In the US, the public discourse on the government’s responsibility to disclose vulnerabilities has been taking place for a little bit less than decade. Meanwhile in Europe this conversation is much less advanced.
The debate in the US
Thanks to the relentless efforts of the Electronic Frontier Foundation (EFF) we know that the US effort started in 2008 when President Bush ordered the development of a joint plan for dealing with offensive and defensive cyber capabilities, noting that the discovery of vulnerabilities “may present competing equities for [government] offensive and defensive mission interests”. Following the plan’s recommendations, a working group led by ODNI Mike McConnell developed a framework in 2008/09 outlining what is now called the Vulnerabilities Equities Process (VEP).
Although the VEP was implemented back in 2010, it took more than four to six years respectively for the framework to become public. Faced with mounting pressure due to the Snowden affair the Obama administration embarked internally on a ‘reinvigorated’ VEP process in 2013/14. According to declassified documents, the process set out to refine key criteria used to determine whether or not to disclose a vulnerability and pledged to focus on interagency communication to ensure that the process is followed “consistently and thoroughly.” To this end, if an agency insists on retaining a particular security flaw, it would have to argue the case before the Equities Review Board (ERB) which consists of representatives from a number of government agencies.
A problem of Terminology
One of the reasons it is difficult to talk about this subject in Europe is the similarity of terminology used to describe different aspects of vulnerability reporting and handling.

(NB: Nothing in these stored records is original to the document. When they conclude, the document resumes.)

/-- An operand flit enters its seam buffer entry, is added into it, or overruns; with the last input the result moves to the seam output and
the entry is free (R236). -/
def seamOperand (s : State) (r seam inp : Nat) (f : MeshFlit) : State :=
  let x := routerAt s r
  let e := tget 0 x.seam seam
  let ctx := sideCtx f.side
  let at_ := seamBase e + sideSeq f.side % seamDepth e
  let put (s : State) (n : SeamEnt) : State :=
    if n.seen.toNat &&& seamIn e = seamIn e then
      updRouter s r (fun x => { x with
        seamBuf := tset none x.seamBuf at_ none
        seamOut := x.seamOut ++ [(seam, ⟨8, 0, seamFlit e n, BitVec.ofNat 8 (seamOutMask e), s.now⟩)] })
    else updRouter s r (fun x => { x with seamBuf := tset none x.seamBuf at_ (some n) })
  let fault (s : State) (kind stat : Nat) : State :=
    meshFault (updRouter s r (fun x => { x with seamFaults := satAdd x.seamFaults 1 })) r 0x13 ctx (seam * 2 ^ 38 + kind * 2 ^ 36) stat
  if badEntry s r (1152 + seam) then parityFault s r ctx (1152 + seam)
  else match tget none x.seamBuf at_ with
  | none =>
    put s ⟨BitVec.ofNat 16 (sideSeq f.side), BitVec.ofNat 10 (sideBase f.side), BitVec.ofNat 4 ctx, BitVec.ofNat 8 (2 ^ inp),
      flitLanes f.payload, sideLast f.side, bit f.side 62, 0⟩
  | some n =>
    if n.seq.toNat ≠ sideSeq f.side ∨ bit n.seen inp then fault s 2 5
    else
      let n' := { n with seen := orBit n.seen inp, lastSeen := n.lastSeen || sideLast f.side, poison := n.poison || bit f.side 62 }
      if n.base.toNat ≠ sideBase f.side then fault (put s { n' with dead := BitVec.allOnes 16, poison := true }) 0 3
      else
        let sums := addLists n.lanes (flitLanes f.payload)
        let past := sums.zipIdx.filter (fun p => !(longOk p.1) && !(bit n.dead p.2))
        let s := put s { n' with
          lanes := sums.map (fun v => if longOk v then v else 0), dead := past.foldl (fun d p => orBit d p.2) n.dead
          poison := n'.poison || !past.isEmpty }
        if past.isEmpty then s else fault s 1 4

/-! ### A router receives a flit (R218, R225, R226) -/

/-- A flit with POISON set and its CRC fresh. -/
def poisoned (f : MeshFlit) : MeshFlit := meshFlit f.payload (orBit f.side 62)

/-- A stray weft flit is discarded (R226). -/
def strayFlit (s : State) (r : Nat) (f : MeshFlit) : State :=
  meshFault (updRouter s r (fun x => { x with strayCount := satAdd x.strayCount 1 })) r 0x12 (sideCtx f.side) (sideStream f.side * 2 ^ 34) 2

/-- A flit at a router input. -/
def routerReceive (s : State) (r inp : Nat) (f : MeshFlit) : State :=
  if !(routerExists s r) then s
  else
    let ctx := sideCtx f.side
    let good := decide (flitCrc f.payload f.side = f.crc)
    let s := if good then s else
      meshFault (updRouter s r (fun x => { x with crcCount := satAdd x.crcCount 1 })) r 0x10 ctx (inp * 2 ^ 41) 0
    let f := if good then f else poisoned f
    if sideWeft f.side then
      let e := tget 0 (routerAt s r).stream (sideStream f.side)
      if badEntry s r (128 + sideStream f.side) then parityFault s r ctx (128 + sideStream f.side)
      else if !(weftActive s r) ∨ !(bit e 31) ∨ bits e 26 4 ≠ ctx ∨ bits e 23 3 ≠ inp then strayFlit s r f
      else if bit e 30 then seamOperand s r (bits e 9 6) inp f
      else updRouter s r (fun x => { x with weft := x.weft ++ [⟨inp, 0, f, BitVec.ofNat 8 (bits e 15 8), s.now⟩] })
    else
      let e := tget 0 (routerAt s r).route (sideDest f.side)
      if badEntry s r (sideDest f.side) then parityFault s r ctx (sideDest f.side)
      else if bit e 7 then updRouter s r (fun x => { x with free := x.free ++ [⟨inp, bits e 0 3, f, 0, s.now⟩] })
      else unroutable s r ctx (sideDest f.side)

/-! ### Delivery at a core's local port (R237, R260) -/

/-- A complete weft message at a local port: an SPUT's header gives its destination; values of a seam go to their stream's destination
in the LONG layout. A message from another module is accepted by its job tag alone (R261). -/
def weftDeliver (s : State) (c : Nat) (fs : List MeshFlit) : State :=
  let side := (fs.headD ⟨0, 0, 0⟩).side
  let data := fs.flatMap (fun f => leBytes 256 f.payload.toNat)
  let poison := fs.any (fun f => bit f.side 62)
  let d := tget {} s.fab.streamTo (sideCtx side * 1024 + sideStream side)
  if d.at_ ≠ 0 then
    let all := longHead (signed 10 (sideBase side)) d.values ++ data.take (16 * d.values)
    deliverCore s ⟨0, gaMake 0xFFF 0xFE 0, 4, 0, all.length, 0xFFFF, d.arrive, 0, 0, poison⟩ c (d.at_ - 1) all none (d.arrive.map (fun a => (c, a)))
  else
    let h := { Hdr.parse data with poison := poison }
    deliverCore s h c (gaOff h.daddr) ((data.drop 64).take h.len) (if ownModule s (gaChip h.saddr) then some (sideCtx side) else none)
      (h.arrive.map (fun a => (c, a)))

/-- Every flit of a message has come: their SEQ run from 0 (R238). -/
def wholeMessage (fs : List MeshFlit) : Bool := decide (fs.map (fun f => sideSeq f.side) = List.range fs.length)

The table below lists the various terms used to describe similar yet inherently different vulnerability disclosure processes.
Vulnerability Disclosure Processes
Coordinated Vulnerability Disclosure (CVD)
A process whereby the security researcher who discovered the vulnerability coordinates with the affected vendor(s) to allow them to patch the security hole. Following the successful creation of a patch, the vulnerability information and the patch are released to the public.
Responsible Vulnerability Disclosure
A process whereby the security researcher who discovered the vulnerability reports said vulnerability in confidentiality to the vendor. If the vendor is not responsive within a designated timeframe (Google Zero has established a widely recognized 90-day timeframe),the security researcher may release the knowledge of the vulnerability to the public.
This means that unlike CVD, the vendor may have a very limited timeframe to respond to the vulnerability, leading to a situation in which the knowledge of a vulnerability is released to the public without a patch being available.
Full Vulnerability Disclosure
As soon as the vulnerability is found, all details are published in the public domain. This approach is supposed to motivate vendors to mitigate flaws as fast as possible. However, during this time, there is a very high risk of the vulnerability being exploited with no patch available for a long period of time.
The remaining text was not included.